TO DO ::
Each line below that carries the string "forward" must appear in the answer.

= = = = = = =

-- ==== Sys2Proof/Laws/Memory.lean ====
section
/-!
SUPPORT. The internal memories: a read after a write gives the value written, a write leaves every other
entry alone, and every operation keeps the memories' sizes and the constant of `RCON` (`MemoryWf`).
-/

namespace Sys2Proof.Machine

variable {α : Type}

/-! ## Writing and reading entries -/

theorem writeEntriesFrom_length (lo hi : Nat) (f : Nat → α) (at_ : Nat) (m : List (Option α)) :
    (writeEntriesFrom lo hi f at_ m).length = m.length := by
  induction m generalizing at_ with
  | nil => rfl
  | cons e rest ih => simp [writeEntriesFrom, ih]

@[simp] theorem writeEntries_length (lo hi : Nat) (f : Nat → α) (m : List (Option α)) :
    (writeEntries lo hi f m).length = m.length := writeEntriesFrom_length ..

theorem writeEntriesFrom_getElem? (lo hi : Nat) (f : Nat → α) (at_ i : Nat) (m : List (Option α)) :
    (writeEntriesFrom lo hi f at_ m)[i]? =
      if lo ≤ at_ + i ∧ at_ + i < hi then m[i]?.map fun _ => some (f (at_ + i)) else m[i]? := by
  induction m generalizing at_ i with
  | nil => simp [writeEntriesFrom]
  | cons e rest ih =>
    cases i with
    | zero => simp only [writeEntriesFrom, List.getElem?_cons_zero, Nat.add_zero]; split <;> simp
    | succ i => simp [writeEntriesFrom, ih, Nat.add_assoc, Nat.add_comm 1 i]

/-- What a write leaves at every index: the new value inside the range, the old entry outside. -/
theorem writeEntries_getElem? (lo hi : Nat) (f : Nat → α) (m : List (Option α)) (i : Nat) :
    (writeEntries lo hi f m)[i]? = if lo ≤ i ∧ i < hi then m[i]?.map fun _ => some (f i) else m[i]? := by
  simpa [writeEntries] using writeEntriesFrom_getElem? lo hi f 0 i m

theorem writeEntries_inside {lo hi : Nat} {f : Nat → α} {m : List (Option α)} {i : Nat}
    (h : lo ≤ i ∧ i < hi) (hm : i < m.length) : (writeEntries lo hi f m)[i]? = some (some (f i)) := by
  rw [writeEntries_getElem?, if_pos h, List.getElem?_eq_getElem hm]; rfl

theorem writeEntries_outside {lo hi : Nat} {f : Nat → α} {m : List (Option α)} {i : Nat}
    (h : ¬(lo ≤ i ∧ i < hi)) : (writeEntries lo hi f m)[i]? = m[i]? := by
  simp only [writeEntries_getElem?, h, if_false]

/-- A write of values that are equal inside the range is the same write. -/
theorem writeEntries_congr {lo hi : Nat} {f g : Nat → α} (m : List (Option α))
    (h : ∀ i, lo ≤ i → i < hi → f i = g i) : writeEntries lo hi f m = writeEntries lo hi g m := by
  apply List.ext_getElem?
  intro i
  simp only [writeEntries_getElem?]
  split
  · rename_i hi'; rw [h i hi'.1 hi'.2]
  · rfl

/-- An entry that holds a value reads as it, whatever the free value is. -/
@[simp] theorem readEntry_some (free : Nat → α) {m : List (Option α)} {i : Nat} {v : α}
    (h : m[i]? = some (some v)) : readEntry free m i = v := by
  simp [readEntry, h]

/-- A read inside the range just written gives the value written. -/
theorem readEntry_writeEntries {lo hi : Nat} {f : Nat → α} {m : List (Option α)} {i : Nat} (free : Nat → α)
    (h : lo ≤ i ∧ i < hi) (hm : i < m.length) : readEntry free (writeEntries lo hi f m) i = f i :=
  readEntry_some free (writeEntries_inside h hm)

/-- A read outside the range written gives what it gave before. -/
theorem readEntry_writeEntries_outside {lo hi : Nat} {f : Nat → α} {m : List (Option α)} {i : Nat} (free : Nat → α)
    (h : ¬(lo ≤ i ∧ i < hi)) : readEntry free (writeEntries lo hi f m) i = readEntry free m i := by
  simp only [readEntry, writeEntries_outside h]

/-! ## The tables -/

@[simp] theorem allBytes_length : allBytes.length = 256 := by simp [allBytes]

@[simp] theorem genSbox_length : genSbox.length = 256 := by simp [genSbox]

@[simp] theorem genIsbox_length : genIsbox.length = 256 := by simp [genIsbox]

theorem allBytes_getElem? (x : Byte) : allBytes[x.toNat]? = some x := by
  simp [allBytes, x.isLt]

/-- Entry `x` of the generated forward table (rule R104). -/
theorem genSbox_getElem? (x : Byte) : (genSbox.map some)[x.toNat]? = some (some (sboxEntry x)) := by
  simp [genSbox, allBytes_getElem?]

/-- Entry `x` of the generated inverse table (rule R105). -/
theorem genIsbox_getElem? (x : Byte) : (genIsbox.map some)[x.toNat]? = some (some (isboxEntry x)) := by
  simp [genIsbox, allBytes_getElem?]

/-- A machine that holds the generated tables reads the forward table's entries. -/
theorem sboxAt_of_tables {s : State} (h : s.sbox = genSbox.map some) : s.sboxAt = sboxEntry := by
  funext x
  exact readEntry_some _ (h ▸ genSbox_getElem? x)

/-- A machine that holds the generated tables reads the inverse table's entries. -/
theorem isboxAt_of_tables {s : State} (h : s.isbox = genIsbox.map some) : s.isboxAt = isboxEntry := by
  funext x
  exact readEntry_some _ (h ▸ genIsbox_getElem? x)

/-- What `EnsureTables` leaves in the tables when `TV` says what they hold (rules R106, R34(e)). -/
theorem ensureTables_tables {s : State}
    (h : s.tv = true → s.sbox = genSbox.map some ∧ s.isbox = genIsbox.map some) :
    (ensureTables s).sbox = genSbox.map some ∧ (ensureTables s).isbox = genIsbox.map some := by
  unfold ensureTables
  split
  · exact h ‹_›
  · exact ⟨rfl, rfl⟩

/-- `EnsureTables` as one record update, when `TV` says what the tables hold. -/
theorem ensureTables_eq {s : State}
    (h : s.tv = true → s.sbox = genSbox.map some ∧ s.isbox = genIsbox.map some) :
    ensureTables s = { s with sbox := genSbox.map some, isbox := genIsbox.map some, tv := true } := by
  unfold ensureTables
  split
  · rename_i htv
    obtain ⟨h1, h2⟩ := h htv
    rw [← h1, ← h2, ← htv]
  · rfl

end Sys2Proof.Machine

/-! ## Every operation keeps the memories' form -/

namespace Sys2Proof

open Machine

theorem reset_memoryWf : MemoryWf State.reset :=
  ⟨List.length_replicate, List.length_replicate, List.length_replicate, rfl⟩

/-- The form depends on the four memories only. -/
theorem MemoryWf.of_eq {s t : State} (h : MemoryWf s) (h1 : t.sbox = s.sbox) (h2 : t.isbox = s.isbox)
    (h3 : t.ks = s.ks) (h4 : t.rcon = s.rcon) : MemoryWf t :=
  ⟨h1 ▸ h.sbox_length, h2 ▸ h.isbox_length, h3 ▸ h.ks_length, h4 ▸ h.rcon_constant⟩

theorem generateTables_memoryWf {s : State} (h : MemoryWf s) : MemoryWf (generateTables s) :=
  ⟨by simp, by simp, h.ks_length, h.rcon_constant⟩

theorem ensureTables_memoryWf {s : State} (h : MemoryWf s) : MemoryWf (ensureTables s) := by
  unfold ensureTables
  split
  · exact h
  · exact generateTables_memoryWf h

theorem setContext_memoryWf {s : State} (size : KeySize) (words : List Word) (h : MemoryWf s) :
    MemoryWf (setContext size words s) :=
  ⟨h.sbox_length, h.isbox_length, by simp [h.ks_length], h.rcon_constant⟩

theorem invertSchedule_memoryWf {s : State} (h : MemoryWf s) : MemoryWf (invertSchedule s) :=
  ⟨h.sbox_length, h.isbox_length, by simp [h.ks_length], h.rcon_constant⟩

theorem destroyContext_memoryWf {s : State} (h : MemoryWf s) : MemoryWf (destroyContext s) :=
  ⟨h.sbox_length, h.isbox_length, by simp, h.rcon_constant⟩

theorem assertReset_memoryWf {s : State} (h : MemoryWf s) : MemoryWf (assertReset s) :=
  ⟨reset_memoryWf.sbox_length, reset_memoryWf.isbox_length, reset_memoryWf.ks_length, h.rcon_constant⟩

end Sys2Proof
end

= = = = = = =

TASK RESPONSE ::
/-- Entry `x` of the generated forward table (rule R104). -/
/-- A machine that holds the generated tables reads the forward table's entries. -/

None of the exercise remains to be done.